Segment Start: Information given

/-- Settles O10: trap entry on the Bureau, and the end of a task. -/
theorem trapInstruction : Obligations.TrapInstruction := by
  refine ⟨fun s k x imm h => ?_, fun s t imm h => ?_⟩
  · have hcode : BitVec.ofNat 8 Trap.brk.code = 0x11 := rfl
    rw [exec, execTrap, issueBoth_bureau h, bureau_trap h, hcode, BitVec.ofNat_toNat]
  · obtain ⟨-, hfound, -⟩ := id h
    rw [exec, execTrap, issueBoth_thread h rfl, trapAt_drawn hfound]
    rfl

/-- Settles O29, by the value of xA. -/
theorem abortResults : Obligations.AbortResults := by
  refine fun a s t h => ⟨exec_abort_of_reserved h, fun hlow hbit hfew => ?_, fun hlow hbit hmany => ?_, exec_abort_of_discard h⟩
  · rw [exec_abort_of_retry h hlow hbit, retry_of_few (by rwa [drawn_rerun]), finish_nil, drawn_rerun, drawn_irrevocable]
  · rw [exec_abort_of_retry h hlow hbit, retry_of_many (by rwa [drawn_rerun])]

/-- Settles O7: the package, its slices, and its dies, whose registers hold what they hold at reset. -/
theorem resetValues : Obligations.ResetValues := by
  refine ⟨rfl, rfl, rfl, rfl, rfl, rfl, rfl, rfl, rfl, rfl, rfl, rfl, rfl, rfl, rfl, rfl, rfl, rfl, rfl, rfl, rfl, rfl, fun d c k => ?_,
    fun d x hx => ?_⟩
  · rw [reset_slice]
    exact ⟨rfl, rfl, rfl, rfl⟩
  · obtain rfl := reset_die hx
    refine ⟨rfl, rfl, rfl, rfl, rfl, rfl, rfl, rfl, rfl, rfl, rfl, rfl, rfl, rfl, rfl, rfl, rfl, rfl, rfl, rfl, rfl, rfl, rfl, rfl, rfl,
      rfl, rfl, rfl, rfl, rfl, rfl, rfl, rfl, rfl, rfl, rfl, rfl, rfl, rfl, fun r hr => ?_, fun w hw => ?_⟩
    · obtain rfl := List.eq_of_mem_replicate hr
      exact ⟨rfl, rfl, rfl, rfl, rfl⟩
    · obtain rfl := List.eq_of_mem_replicate hw
      exact ⟨rfl, rfl, rfl, rfl, rfl, rfl⟩

end Sys2Proof.Proofs
end

section
/-! SUPPORT. What `sys.wr`, `sys.set` and `sys.clr` leave (R332, R334), and O14. -/
namespace Sys2Proof.Laws.RegisterForms

open Sys2Proof Sys2Proof.Machine Sys2Proof.Claims Sys2Proof.Laws.Registers Sys2Proof.Laws.LoadStore

variable {s : State} {k : Nat} {x : Die} {t : Task} {i : Instr} {num : BitVec 12} {d a : Reg} {c : Bool} {f : Word → Word → Word → Word}
variable {rw : Word} {get : Bureau → Word} {put : Bureau → Word → Bool → Bureau}

/-! ### The three forms (R334) -/

/-- What a register form writes, from the fields, the old value of the RW bits and xA: the RW bits, the WO bits, the W1C bits to clear. -/
abbrev Written := RegFields → Word → Word → Word × Option Word × Word

/-- A form `g` of the model writes the RW bits that `f` gives, and clears the W1C bits that xA names if `c`. -/
structure Writes (g : Written) (c : Bool) (f : Word → Word → Word → Word) : Prop where
  value : ∀ fs old v, (g fs (old &&& fs.rw) v).1 = f old fs.rw v
  clears : ∀ fs old v, (g fs old v).2.2 = if c then v &&& fs.w1c else 0
  masked : ∀ old rw v, f (old &&& rw) rw v = f old rw v
  within : ∀ old rw v, f old rw v &&& rw = f old rw v

/-- The three forms issue alike, and differ in what they write. -/
theorem exec_registerForm (hi : registerForm i = some (num, d, a, c, f)) :
    ∃ reads g, (∀ s, exec i s = issueReg i num d a reads (some g) s) ∧ Writes g c f := by
  unfold registerForm at hi
  split at hi <;> cases hi
  case h_1 => exact ⟨_, _, fun s => by rw [exec]; rfl, fun _ _ _ => rfl, fun _ _ _ => rfl, fun _ _ _ => rfl, fun _ _ _ => by grind⟩
  case h_2 =>
    exact ⟨_, _, fun s => by rw [exec]; rfl, fun _ _ _ => by grind, fun _ _ _ => rfl, fun _ _ _ => by grind, fun _ _ _ => by grind⟩
  case h_3 => exact ⟨_, _, fun s => by rw [exec]; rfl, fun _ _ _ => rfl, fun _ _ _ => rfl, fun _ _ _ => by grind, fun _ _ _ => by grind⟩

/-! ### The Bureau's own registers (R332) -/

/-- A register whose RW bits are `rw`: a Bureau reads in them what it holds, and a write leaves what `put` says. -/
structure OwnRegister (num : Nat) (rw : Word) (get : Bureau → Word) (put : Bureau → Word → Bool → Bureau) : Prop where
  fields : ∃ fs, regFields num = some fs ∧ fs.rw = rw ∧
    ∀ (s : State) k (v w : Word) wo (c : Bool), s.regWrite k num false v wo (if c then w &&& fs.w1c else 0) =
      (s.updBureau k fun b => put b v (c && w.getLsbD 3), [])
  not_task : taskReg num = false
  not_doorbell : num ≠ 0x317
  reads : ∀ (s : State) k, s.regRead k num &&& rw = get (s.die k).bureau

theorem ofNat_wbits_low (w : Word) : BitVec.ofNat 16 (wbits w 15 0) = w.extractLsb' 0 16 := by
  apply BitVec.eq_of_toNat_eq
  simp [wbits, bitsOf]

theorem ofNat_wbits_mask (w : Word) : BitVec.ofNat 4 (wbits w 19 16) = w.extractLsb' 16 4 := by
  apply BitVec.eq_of_toNat_eq
  simp [wbits, bitsOf, Nat.shiftRight_eq_div_pow]

/-- The bits of the interrupt register, where IE, PIE, INTRAP, DT, PEND and MASK stand; its RW bits are IE, PIE and MASK. -/
theorem intr_rwBits : ∀ (ie pie intrap dt : Bool) (pend mask : BitVec 4),
    BitVec.ofNat 64 ((if ie then 2 ^ 0 else 0) + (if pie then 2 ^ 1 else 0) + (if intrap then 2 ^ 2 else 0) + (if dt then 2 ^ 3 else 0) +
      256 * pend.toNat + 2 ^ 16 * mask.toNat) &&& 0xF0003 =
    mask.zeroExtend 64 <<< 16 ||| oneIf pie <<< 1 ||| oneIf ie := by decide +kernel

theorem and_allOnes64 (w : Word) : w &&& 0xFFFFFFFFFFFFFFFF = w := BitVec.and_allOnes

theorem vec_rwBits (vec : BitVec 16) : BitVec.ofNat 64 vec.toNat &&& 0xFFFF = vec.zeroExtend 64 := by
  apply BitVec.eq_of_toNat_eq
  have hvec : vec.toNat % 2 ^ 64 = vec.toNat := Nat.mod_eq_of_lt (Nat.lt_trans vec.isLt (by decide))
  have hlow : vec.toNat &&& 2 ^ 16 - 1 = vec.toNat := by rw [Nat.and_two_pow_sub_one_eq_mod, Nat.mod_eq_of_lt vec.isLt]
  rw [BitVec.toNat_and, BitVec.toNat_ofNat, BitVec.toNat_setWidth, hvec]
  exact hlow

theorem regWrite_vec (s : State) (k : Nat) (v : Word) (wo : Option Word) (clear : Word) : s.regWrite k 0x303 false v wo clear =
    (s.updBureau k fun b => { b with vec := BitVec.ofNat 16 (wbits v 15 0) &&& 0xFFFC }, []) := rfl
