-- ==== Sys2Proof/Syntax.lean ====
section
/-! DEFINITION. The instructions: one constructor per row of the opcode table. A wire row is a received frame,
whose header is the instruction word (30_encoding.md R96); a command row is a host command (R104). -/

namespace Sys2Proof

/-- The length part of a header: the 7-bit field and the extended length it announces (30_encoding.md R92, R93).
`short` holds 0..125, `ext16` is len7 = 126, `ext64` is len7 = 127. -/
inductive LenField where
  | short (v : BitVec 7)
  | ext16 (v : BitVec 16)
  | ext64 (v : BitVec 64)
deriving DecidableEq, Repr

/-- A frame header less its opcode: FIN, the three reserved bits (RSV1 the highest), the length, and the key,
present iff the MASK bit is set (30_encoding.md R91 to R94). -/
structure Head where
  fin : Bool
  rsv : BitVec 3
  len : LenField
  key : Option Key
deriving DecidableEq, Repr

/-- The instructions of opcode_table.json: 16 wire opcodes (30_encoding.md R96) and 13 host commands (R104). -/
inductive Instr where
  -- received frames
  | cont (h : Head)
  | text (h : Head)
  | bin (h : Head)
  | rsvd3 (h : Head)
  | rsvd4 (h : Head)
  | rsvd5 (h : Head)
  | rsvd6 (h : Head)
  | rsvd7 (h : Head)
  | close (h : Head)
  | ping (h : Head)
  | pong (h : Head)
  | rsvdB (h : Head)
  | rsvdC (h : Head)
  | rsvdD (h : Head)
  | rsvdE (h : Head)
  | rsvdF (h : Head)
  -- R port
  | readFrameHeader
  | readRawFrameHeader
  | appendFrame (n : Nat)
  | read (n : Nat)
  -- W port
  | writeFrame (payload : List Byte) (op : BitVec 4) (final : Bool)
  | write (payload : List Byte)
  | closeWriter (status : BitVec 16)
  | closeConn
  -- C port
  | parseHeader (buf : List Byte) (st : Nat)
  | parseLength (bits : BitVec 16) (buf : List Byte) (i : Nat)
  | readMask (bits : BitVec 16) (buf : List Byte) (i : Nat)
  | encodeHeader (op : BitVec 4) (fin : Bool) (masked : Bool) (key : Key) (payloadLen : BitVec 62)
  | mask (buf : List Byte) (key : Key) (offset : Nat)
deriving DecidableEq, Repr

/-- The operands beside a command code on a port. The spec gives the operands of each command and no encoding of
them (30_encoding.md R104, 92_eei_decisions.md D26), so a port carries each as a value of its own
(DESIGN CHOICE, log entry 4). A command reads only its own operands. -/
structure Operands where
  n : Nat
  payload : List Byte
  op : BitVec 4
  final : Bool
  status : BitVec 16
  buf : List Byte
  index : Nat
  bits : BitVec 16
  masked : Bool
  key : Key
  payloadLen : BitVec 62
deriving DecidableEq, Repr

/-- A command as the host issues it: the 8-bit code and the operands. -/
structure Command where
  code : Byte
  operands : Operands
deriving DecidableEq, Repr

/-- Where an instruction's bits come from: octets of the RX stream, or a command port. -/
inductive Code where
  | frame (octets : List Byte)
  | command (c : Command)
deriving DecidableEq, Repr

end Sys2Proof
end

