-- ==== Sys2Proof/Machine/Core.lean ====
section
/-! DEFINITION. The machine as the host runs it. -/

def Sys2Proof.core : Host.Core := { State := Sys2Proof.Machine.State, Fault := Sys2Proof.Machine.Fault, Refusal := Sys2Proof.Machine.Refusal, step := Sys2Proof.Machine.step, reset := Sys2Proof.Machine.State.reset }
end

Segment End: Information given

# How to complete this task:
Pick every line of the data that includes the string "execTrap".

# Result below:
    rw [exec, execTrap, issueBoth_bureau h, bureau_trap h, hcode, BitVec.ofNat_toNat]
    rw [exec, execTrap, issueBoth_thread h rfl, trapAt_drawn hfound]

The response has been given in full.